Print the data below exactly, but only the lines from the one containing "else if own then" down to the one containing "at an NME. -/", inclusive.

(Available records)

/-- Looks a window up. -/
def State.findWindow (s : State) (i job source : Nat) : WinFind :=
  let m := s.nme i
  match m.windows.find? (fun w => w.is job source) with
  | some w => .here w
  | none =>
    if windowSlots ≤ m.windows.length ∧ s.nospill i then .refused
    else if m.spilled.any (fun w => w.is job source) then .spilled
    else .here { job := job, source := source, hi := none, map := 0 }

/-- A packet discarded for want of a placed spill table (R181): counted, and recorded at most once per millisecond. -/
def State.noRoom (s : State) (i : Nat) (p : Packet) : State :=
  let s := s.count (Reg.nmeDiscNospill i)
  let ms := s.time.count / 1000000 + 1
  let m := s.nme i
  if m.nospillMs = ms then s
  else (s.setNme i { m with nospillMs := ms }).raise 0x6008 (3, i) [(16, i), (16, p.src)]

/-! ### ACC payloads (R174) -/

/-- The payload of a packet as one number, first byte least significant. -/
def Packet.payloadNat (p : Packet) : Nat := p.payload.foldr (fun f acc => f.toNat + 2 ^ 512 * acc) 0

/-- The sub-header of an ACC. -/
structure AccHead where
  handle : Nat
  loff : Nat
  nlanes : Nat
  bk : Bool
  mark : Bool
  aval : Nat
  stage : Nat
deriving DecidableEq, Repr

/-- The sub-header that a payload spells. -/
def AccHead.ofNat (x : Nat) : AccHead :=
  { handle := bits x 0 16, loff := bits x 16 32, nlanes := bits x 48 6, bk := bit x 54, mark := bit x 55,
    aval := bits x 56 11, stage := bits x 67 2 }

/-- A marker carries no lanes. -/
def AccHead.isMarker (h : AccHead) : Bool := h.mark && h.nlanes == 0

/-- Lane i of a payload. -/
def accLane (x i : Nat) : Lane := Lane.ofNat (bits x (128 + 192 * i) 192)

/-- The NME an ACC or marker goes to (R175). -/
def State.accNme (s : State) (h : AccHead) : Nat :=
  match Tab.find s.routes h.handle with
  | none => h.handle % 32
  | some (nbase, ncnt) => if h.isMarker then nbase else (nbase + h.loff / 16384 % ncnt) % 32

/-- The area an ACC's lanes go to (R184): 0 the partial, 1 the own hold buffer, 2 the backup's. -/
def Armed.target (a : Armed) (own : Bool) (h : AccHead) : Nat :=
  if h.bk then 2 else if a.desc.holdown && own then 1 else 0

/-- Step 5 of R179 for a handle on an NME: the counter of the first check that fails. -/
def State.accCheck (s : State) (i : Nat) (p : Packet) (h : AccHead) : Option Nat :=
  match (s.nme i).find h.handle with
  | none => some (Reg.nmeDiscHandle i)
  | some a =>
    let lanes := !h.isMarker
    if lanes && (a.phase != .unreleased || (h.bk && !a.desc.holdown)) then some (Reg.nmeDiscHandle i)
    else if p.stepl ≠ a.desc.step % 2 ^ 16 then some (Reg.nmeDiscStep i)
    else if lanes && h.aval != a.desc.aval then some (Reg.nmeDiscAnchor i)
    else if lanes && (decide (42 < h.nlanes) || decide (p.len < accFlits h.nlanes) ||
        decide (a.desc.lanes < h.loff + h.nlanes) ||
        (h.nlanes != 0 && h.loff / 16384 != (h.loff + h.nlanes - 1) / 16384) ||
        a.desc.nmeOf h.loff != i) then some (Reg.nmeDiscRange i)
    else none

/-! ### Adding (R172, R184) -/

/-- A lane added by an NME is counted (R199, R414). -/
def State.laneAdded (s : State) (i : Nat) : State := (s.count (Reg.nmeAccLanes i)).tileEvent (i / 4) (i % 4) 0x010 1

/-- Adds lanes one after another to an area: the address of an uncorrectable read ends it. The counter counts lanes written. -/
def State.addLanes (s : State) (i : Nat) (d : Handle) (area : Nat) : List (Nat × Lane) → Option Nat × State
  | [] => (none, s)
  | (lane, x) :: t =>
    let a := d.laneAddr area lane
    let r := s.memRead a 24
    match r.2.1 with
    | some (.unbacked e) => (some e, r.2.2)
    | some (.uncorrectable e) => (some e, r.2.2)
    | none =>
      let y := (Lane.ofNat (ofBytes r.1)).add x
      let s := r.2.2.memWrite a (toBytes 24 y.toNat)
      (s.laneAdded i).addLanes i d area t

/-- Whether a lane holds a non-finite count. -/
def Lane.nonfinite (l : Lane) : Bool := l.pinf != 0 || l.ninf != 0 || l.nan != 0

/-- What the addition of a packet's lanes leaves noted of their class (R283, R284). -/
def Armed.note (a : Armed) (own bk : Bool) (area : Nat) (ls : List Lane) : Armed :=
  let nf := ls.any Lane.nonfinite
  let ov := ls.any Lane.overflow
  if bk then { a with bkHeld := true }
  else if own then
    if area = 1 then { a with ownHeld := true }
    else { a with ownAdded := true, ownNf := a.ownNf || nf, ownOv := a.ownOv || ov }
  else { a with upAdded := true }

/-- Acknowledges the copies of a packet that waited for its writes (R179 step 3). -/
def State.ackCopies (s : State) (i : Nat) (p : Packet) (status : Nat) : State :=
  let m := s.nme i
  let same (h : HeldPacket) : Bool :=
    h.dup && h.packet.src == p.src && h.packet.job == p.job && h.packet.seq == p.seq
  let s := s.setNme i { m with waiting := m.waiting.filter (fun h => !same h) }
  (m.waiting.filter same).foldl (fun s h => s.ackPacket h.packet status) s

/-- Whether a packet waits for an NME to add its lanes. -/
def HeldPacket.acc (h : HeldPacket) : Bool :=
  !h.dup && h.packet.type == tyAcc && !(AccHead.ofNat (Packet.payloadNat h.packet)).isMarker

/-- Whether the NME watchdog watches an NME (R336): an ACC to add, an optimizer run or a ring command. -/
def Nme.busy (m : Nme) : Bool :=
  m.run.isSome || m.waiting.any HeldPacket.acc || m.armed.any (fun a => a.phase == .optimizing)

/-- Progress of an NME (R336). -/
def State.nmeProgress (s : State) (i : Nat) : State := s.progress (0x1000 + i)

/-- Work comes to an NME: the watchdog of one without work starts. -/
def State.nmeWork (s : State) (i : Nat) : State := if (s.nme i).busy then s else s.nmeProgress i

/-- Holds a packet at an NME. -/
def State.holdPacket (s : State) (i : Nat) (h : HeldPacket) : State :=
  let s := (s.nmeWork i).enq (0x1000 + i)
  let m := s.nme i
  s.setNme i { m with waiting := m.waiting ++ [h] }

/-- An NME fault cuts a packet's addition: the packet stays until its handle is disarmed, which rejects and counts it (R179). -/
def State.accFault (s : State) (i : Nat) (q : HeldPacket) (code handle addr : Nat) : State :=
  (s.holdPacket i { q with dedup := true }).nmeFault i code handle addr

/-- The buffers of a handle after an addition that left an error in them: the first stays until the release. -/
def Armed.upsetBy (a : Armed) (i : Nat) (hw : HwError) : Armed :=
  match a.upset, hw with
  | .none, .atRelease 0 lane => { a with upset := .residue 0 i lane }
  | .none, .atRelease 1 addr => { a with upset := .parity addr }
  | .none, .atRelease _ addr => { a with upset := .retry addr }
  | _, _ => a

/-- Steps 6 and 7 of R179 for a packet whose chunk is zeroed: its lanes are added and it is acknowledged. A failed residue, a
parity error or an uncorrectable read is an NME fault instead (R74, R159, R169, R198). -/
def State.accAdd (s : State) (i : Nat) (q : HeldPacket) (h : AccHead) (a : Armed) : State :=
  let p := q.packet
  let x := Packet.payloadNat p
  let own := p.src == s.own.node
  let area := a.target own h
  let lanes := (List.range h.nlanes).map (fun k => (h.loff + k, accLane x k))
  let first := a.desc.laneAddr area h.loff
  match q.hw with
  | .residue _ _ _ => s.accFault i q 0x20 h.handle first
  | .parity _ => s.accFault i q 0x22 h.handle first
  | .retry e => (s.retryEvent q.hw).accFault i q 0x24 h.handle e
  | _ =>
    let r := s.addLanes i a.desc area lanes
    match r.1 with
    | some e => r.2.accFault i q 0x24 h.handle e
    | none =>
      let m := r.2.nme i
      let s := r.2.setNme i (m.setArmed ((a.note own h.bk area (lanes.map Prod.snd)).upsetBy i q.hw))
      ((s.nmeProgress i).ackPacket p 0).ackCopies i p 0
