-- ==== Sys2Proof/Machine/Gate.lean ====
section
/-! DEFINITION. The Step Gate coordinator (R271-R292, R299): loading a step record, markers, decisions and releases, the commit
test and hold notices, the commit point, and resolutions. -/

namespace Sys2Proof.Machine
open Sys2Proof

/-! ### The record (R275, R276) -/

/-- Reserved bits of the header, as (offset, low bit, width). -/
def headerReserved : List (Nat × Nat × Nat) :=
  [(0x00, 23, 41), (0x08, 48, 16), (0x38, 46, 18), (0x40, 13, 3), (0x40, 48, 16), (0x48, 48, 16), (0x50, 32, 32), (0x80, 4, 4), (0x80, 21, 11), (0x80, 45, 19),
   (0x58, 0, 64), (0x60, 0, 64), (0x68, 0, 64), (0x70, 0, 64), (0x78, 0, 64)] ++
  (List.range 11).map (fun k => (0xA8 + 8 * k, 0, 64))

/-- Reserved bits of an entry. -/
def entryReserved : List (Nat × Nat × Nat) :=
  [(0x00, 25, 39), (0x08, 15, 1), (0x08, 31, 1), (0x10, 16, 48), (0x18, 31, 33), (0x20, 39, 25), (0x28, 48, 16), (0x30, 32, 32)]

/-- Whether bytes hold zero in some fields. -/
def allZero (l : List Byte) (fs : List (Nat × Nat × Nat)) : Bool := fs.all (fun f => dField l f.1 f.2.1 f.2.2 == 0)

/-- The host's fields of a record header. -/
structure GateHeader where
  valid : Bool
  policy : Nat
  job : Nat
  epoch : Nat
  step : Nat
  nent : Nat
  slot : Slot
deriving DecidableEq, Repr

/-- The header that 256 bytes spell. -/
def GateHeader.ofBytes (addr : Nat) (l : List Byte) : GateHeader :=
  { valid := dField l 0 0 1 == 1, policy := dField l 0 1 2, job := dField l 0 3 12, epoch := dField l 0 15 8,
    step := dField l 8 0 48, nent := dField l 0x38 32 14,
    slot := { Slot.empty with
      addr := addr, dx := wordAt l 0x10, dy := wordAt l 0x18, dz := wordAt l 0x20, tc := wordAt l 0x28,
      hx := dField l 0x30 0 32, hy := dField l 0x30 32 32, hz := dField l 0x38 0 32, bsem := dField l 0x40 0 12,
      bsemen := dField l 0x40 12 1 == 1, breg := dField l 0x40 16 32, bmap := dField l 0x48 0 48,
      bmstr := dField l 0x50 0 32 } }

/-- The entry that 64 bytes spell, with its handle's descriptor. -/
def GateEntry.ofBytes (l : List Byte) (d : Handle) : GateEntry :=
  { handle := dField l 0 0 16, stage := dField l 0 16 2, pos := dField l 0 18 5, bken := dField l 0 23 1 == 1,
    bkwait := dField l 0 24 1 == 1, upnode := dField l 8 0 15, bknode := dField l 8 16 15, nmown := dField l 8 32 16,
    nmup := dField l 8 48 16, nmbk := dField l 0x10 0 16, conv := dField l 0x18 0 31, woff := dField l 0x20 0 39,
    idxbase := dField l 0x28 0 48, nbase := d.nbase, ncnt := d.ncnt, opten := d.opten, optd := d.optd,
    own := Arrivals.none, bk := Arrivals.none, up := Arrivals.none, decided := false, mask := 0, trel := 0,
    relLeft := [], optLeft := [], pinf := 0, ninf := 0, nan := 0, ovf := 0 }

/-- Cuts bytes into entries of 64. -/
def entryBytes (n : Nat) (l : List Byte) : List (List Byte) := (List.range n).map (fun i => (l.drop (64 * i)).take 64)
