/-- TRANSIENT_EXPIRE: the oldest counted transient of a core leaves the window (R310). -/
def execTransientExpire (phys : Nat) (s : State) : Host.Outcome State Fault Refusal :=
  actLive (fun s => match Tab.get s.grm.transients [] phys with
      | t :: _ => decide (t + s.twin ≤ s.time.count)
      | [] => false)
    (fun s =>
      let l := (Tab.get s.grm.transients [] phys).tail
      let t : State := { s with grm := { s.grm with transients := Tab.put s.grm.transients [] phys l } }
      t.setField (Reg.grmCore phys) 17 8 (min 255 l.length)) s

/-! ### Section results (R304, R307, R312, R315) -/

/-- Clears a due bit. -/
def State.clearDue (s : State) (p i : Nat) : State := s.setDue p (setBits (s.due p) i 1 0)

/-- A screen has failed: the core is charged; one that runs a program faults, and the program's step aborts (R304). The cause an
ABORT carries for it is not stated: it is a free value. -/
def State.screenFail (s : State) (p src : Nat) : State :=
  let s := s.charge p src 0 0
  match s.logicalOf p with
  | some c =>
    if s.coreState c = 2 then
      let f := s.fresh
      f.2.fault none (f.1 % 256) (some ((s.core c).ctx.job, (s.core c).ctx.epoch, (s.core c).ctx.step)) true false
    else s
  | none => s

/-- A FULL run of a command has ended on a core. -/
def State.commandRun (s : State) (p : Nat) (pass : Bool) : State :=
  match s.grm.cmd with
  | some m =>
    { s with grm := { s.grm with cmd := some { m with cores := m.cores.filter (· != p), failed := m.failed || !pass } } }
  | none => s

/-- After a run at a SYLD: the next one due, or the program goes on behind the SYLD. -/
def State.afterSyld (s : State) (p : Nat) : State :=
  match s.logicalOf p with
  | none => s
  | some c =>
    if s.coreState c ≠ 2 then s
    else
      match s.syldRun p with
      | some (why, kind) =>
        let t := s.runSection p kind 0 0 why true
        if (Tab.find t.grm.runs p).isSome then t else s.retire c id
      | none => s.retire c id

/-- A section has a result: it is counted, the core restored, and the result used for what the section ran for. -/
def State.sectionEnd (s : State) (p : Nat) (r : SectionRun) (pass : Bool) : State :=
  let s := s.count Reg.grmScreens
  let s := if pass then s else s.count (if r.why = .heartbeat then Reg.grmHbFail else Reg.grmScreenFail)
  let s := s.endRun p
  let s := match r.why with
    | .classify => s.classifyRun p pass
    | .heartbeat => let s := s.clearDue p 1; if pass then s else s.screenFail p 3
    | .quick => let s := s.clearDue p 0; if pass then s else s.screenFail p 4
    | .tileEvent => let s := s.clearDue p 2; if pass then s else s.screenFail p 4
    | .command => let s := s.commandRun p pass; if pass then s else s.screenFail p 4
    | .spare => s.spareResult p pass
  if r.atSyld then s.afterSyld p else s.groom p

/-- The MISR a section leaves on a core: its own MISR register with the bits its silicon got wrong; of a core without a logical
number, which no instruction of the table names, the section's own MISR with them (R312; DESIGN CHOICE, log 88). -/
def State.sectionMisr (s : State) (p : Nat) (r : SectionRun) (wrong : Nat) : Nat :=
  (match s.logicalOf p with
   | some c => (s.core c).misr.toNat
   | none => r.part.misr) ^^^ wrong
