-- ==== Sys2Proof/Machine/Piste.lean ====
section
/-! DEFINITION. Writes of the piste table (R232, R355, R497): the transitions an entry takes, epoch changes, and what leaving ACTIVE
stops. -/

namespace Sys2Proof.Machine
open Sys2Proof

/-- Clears the windows of a job on every NME (R182). -/
def State.clearWindows (s : State) (job : Nat) : State :=
  (List.range 32).foldl (fun (s : State) i =>
    let m := s.nme i
    s.setNme i { m with windows := m.windows.filter (fun w => w.job != job), spilled := m.spilled.filter (fun w => w.job != job) }) s

/-- Abandons the slots of a job that have not decided, for which the spec names no cause code: it is free. -/
def State.abandonJob (s : State) (job : Nat) : State :=
  let f := s.fresh
  ((List.range 32).filter (fun k => f.2.slotJob k == job)).foldl (fun s k => s.abandon k (f.1 % 256)) f.2

/-- Instructions of a job that still run while their packets are discarded raise FABDELIV (R232). -/
def State.failJobRuns (s : State) (job epoch : Nat) : State :=
  (List.range 192).foldl (fun (s : State) c =>
    let k := s.core c
    if s.coreState c = 2 ∧ k.ctx.job = job ∧ k.ctx.epoch = epoch then
      (k.runs.filter (fun r => r.op.fn != 3)).foldl (fun (s : State) r =>
        match (s.core c).runOf r.op.id with
        | some r => s.opFail c r excFabDeliv 0
        | none => s) s
    else s) s

/-- An epoch change (R182, R232, R291): slots of the job are abandoned, its windows cleared, its sequences restarted and its
records discarded; the mirror stream goes on under the new epoch (R372). -/
def State.epochChange (s : State) (e v : Nat) : State :=
  let job := bits v 3 12
  let old := s.pisteEpoch e
  let s := s.setField (Reg.fabPisteA e) 15 8 (bits v 15 8)
  let s := (s.abandonJob job).clearWindows job
  let s := (s.dropJobRecords job).restartSeqs job
  ((s.failJobRuns job old).mirrorResume job).settle 64

/-- What leaving ACTIVE does (R355): every program of the job stops, with event 0x00D for each, its slots are abandoned, its
windows cleared, a checkpoint of it is interrupted (R369), and a stop of it ends (R431). -/
def State.teardown (s : State) (job : Nat) : State :=
  let s := { s with gstop := { s.gstop with stopped := s.gstop.stopped.filter (fun e => e.1 != job) } }
  let s := (List.range 192).foldl (fun (s : State) c =>
    let x := (s.core c).ctx
    if s.coreState c = 2 ∧ x.job = job then
      (s.stopProgram c).raise 0x300D (8, 0) [(16, noIndex), (8, domCore), (16, c), (8, 0)] (some (x.job, x.epoch, x.step))
    else s) s
  let s := (s.abandonJob job).clearWindows job
  if job = s.ckpJob then s.ckpInterrupt else s

/-- Refuses a write of an entry (R497). -/
def State.pisteRefuse (s : State) (e v : Nat) : State :=
  (s.setFlag (Reg.fabPisteA e) 24).raise 0x700B (8, 0) [(16, e), (16, bits v 3 12)]

/-- Gives an entry the fields written, with event 0x700C. -/
def State.pisteSet (s : State) (e v : Nat) : State :=
  let s := s.setField (Reg.fabPisteA e) 0 23 v
  s.raise 0x700C (8, 0) [(16, e), (16, bits v 3 12), (8, bits v 1 2), (8, bits v 15 8)]

/-- An entry becomes invalid; which state code the event carries for it is not stated. -/
def State.pisteInvalid (s : State) (e v : Nat) : State :=
  let f := s.fresh
  let s := f.2.setField (Reg.fabPisteA e) 0 23 v
  s.raise 0x700C (8, 0) [(16, e), (16, bits v 3 12), (8, f.1), (8, bits v 15 8)]

/-- An entry enters QUARANTINE: QEND is 2 s ahead (R232). -/
def State.pisteQuarantine (s : State) (e v : Nat) : State := (s.pisteSet e v).setReg (Reg.fabPisteB e) (s.nowA + 2000000000)

/-- The states a transition of R497 is between: 0 ACTIVE, 1 TEARDOWN, 2 QUARANTINE, 4 invalid. -/
def pisteCode (v : Nat) : Nat := if bit v 0 then bits v 1 2 else 4

/-- Whether a write is refused whatever the entry holds: STATE = 3, JOB 0, or the JOB of another valid entry. -/
def State.pisteBad (s : State) (e v : Nat) : Bool :=
  bits v 1 2 == 3 ||
  (bit v 0 && (bits v 3 12 == 0 ||
    (List.range 16).any (fun o => o != e && s.flag (Reg.fabPisteA o) 0 && s.field (Reg.fabPisteA o) 3 12 == bits v 3 12)))

/-- The table of R497 for a write that may be accepted. -/
def State.pisteMove (s : State) (e v : Nat) : State :=
  let old := s.reg (Reg.fabPisteA e)
  let job := bits old 3 12
  let same := job == bits v 3 12
  match pisteCode old, pisteCode v with
  | 4, 0 => (s.pisteSet e v).restartSeqs (bits v 3 12)
  | 4, 2 => s.pisteQuarantine e v
  | 0, 0 =>
    if !same then s.pisteRefuse e v
    else if bits old 15 8 = bits v 15 8 then s
    else (s.epochChange e v).raise 0x700C (8, 0) [(16, e), (16, job), (8, 0), (8, bits v 15 8)]
  | 0, 1 => if same then (s.teardown job).pisteSet e v else s.pisteRefuse e v
  | 0, 2 => if same then (s.teardown job).pisteQuarantine e v else s.pisteRefuse e v
  | 0, 4 => (s.teardown job).pisteInvalid e v
  | 1, 0 => ((s.pisteSet e v).clearWindows (bits v 3 12)).restartSeqs (bits v 3 12)
  | 1, 1 => if same then s else s.pisteRefuse e v
  | 1, 2 => if same then s.pisteQuarantine e v else s.pisteRefuse e v
  | 1, 4 => s.pisteInvalid e v
  | _, _ => s.pisteRefuse e v

/-- A write of FAB_PISTE_A (R238, R497). -/
def State.pisteWrite (s : State) (e v : Nat) : State :=
  let s := if bit v 24 then s.setField (Reg.fabPisteA e) 24 1 0 else s
  if s.pisteBad e v then s.pisteRefuse e v else s.pisteMove e v

/-- DRAINED as it reads (R232): TEARDOWN with no record, GET or broadcast of the job outstanding. -/
def State.drained (s : State) (e : Nat) : Bool :=
  let a := s.reg (Reg.fabPisteA e)
  pisteCode a == 1 && s.fab.idleFor (bits a 3 12) && !s.ownBcast (fun b => b.job == bits a 3 12)

/-- PISTE_WRITE: a write of a piste-table entry; FAB_PISTE_B is read-only (R238, R497). -/
def execPisteWrite (pf entry : Nat) (half : Bool) (value : BitVec 64) (s : State) : Host.Outcome State Fault Refusal :=
  let e := entry % 16
  hostWrite pf (if half then Reg.fabPisteB e else Reg.fabPisteA e)
    (fun s => if half then s else s.pisteWrite e value.toNat) s

/-- QUARANTINE_END: domain A has reached QEND and the entry becomes invalid (R232). -/
def execQuarantineEnd (entry : Nat) (s : State) : Host.Outcome State Fault Refusal :=
  act (fun s => decide (entry < 16) && pisteCode (s.reg (Reg.fabPisteA entry)) == 2 &&
      decide (s.reg (Reg.fabPisteB entry) ≤ s.nowA))
    (fun s => s.pisteInvalid entry (setBits (s.reg (Reg.fabPisteA entry)) 0 1 0)) s

end Sys2Proof.Machine
end

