-- ==== Sys2Proof/Machine/Dispatch.lean ====
section
/-! DEFINITION. The dispatch: one arm per command of the table, each one direct call of that command's meaning. -/

namespace Sys2Proof.Machine
open Sys2Proof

(End Available records)

Exercise response
  else if own then
    if area = 1 then { a with ownHeld := true }
    else { a with ownAdded := true, ownNf := a.ownNf || nf, ownOv := a.ownOv || ov }
  else { a with upAdded := true }

/-- Acknowledges the copies of a packet that waited for its writes (R179 step 3). -/
def State.ackCopies (s : State) (i : Nat) (p : Packet) (status : Nat) : State :=
  let m := s.nme i
  let same (h : HeldPacket) : Bool :=
    h.dup && h.packet.src == p.src && h.packet.job == p.job && h.packet.seq == p.seq
  let s := s.setNme i { m with waiting := m.waiting.filter (fun h => !same h) }
  (m.waiting.filter same).foldl (fun s h => s.ackPacket h.packet status) s

/-- Whether a packet waits for an NME to add its lanes. -/
def HeldPacket.acc (h : HeldPacket) : Bool :=
  !h.dup && h.packet.type == tyAcc && !(AccHead.ofNat (Packet.payloadNat h.packet)).isMarker

/-- Whether the NME watchdog watches an NME (R336): an ACC to add, an optimizer run or a ring command. -/
def Nme.busy (m : Nme) : Bool :=
  m.run.isSome || m.waiting.any HeldPacket.acc || m.armed.any (fun a => a.phase == .optimizing)

/-- Progress of an NME (R336). -/
def State.nmeProgress (s : State) (i : Nat) : State := s.progress (0x1000 + i)

/-- Work comes to an NME: the watchdog of one without work starts. -/
def State.nmeWork (s : State) (i : Nat) : State := if (s.nme i).busy then s else s.nmeProgress i

/-- Holds a packet at an NME. -/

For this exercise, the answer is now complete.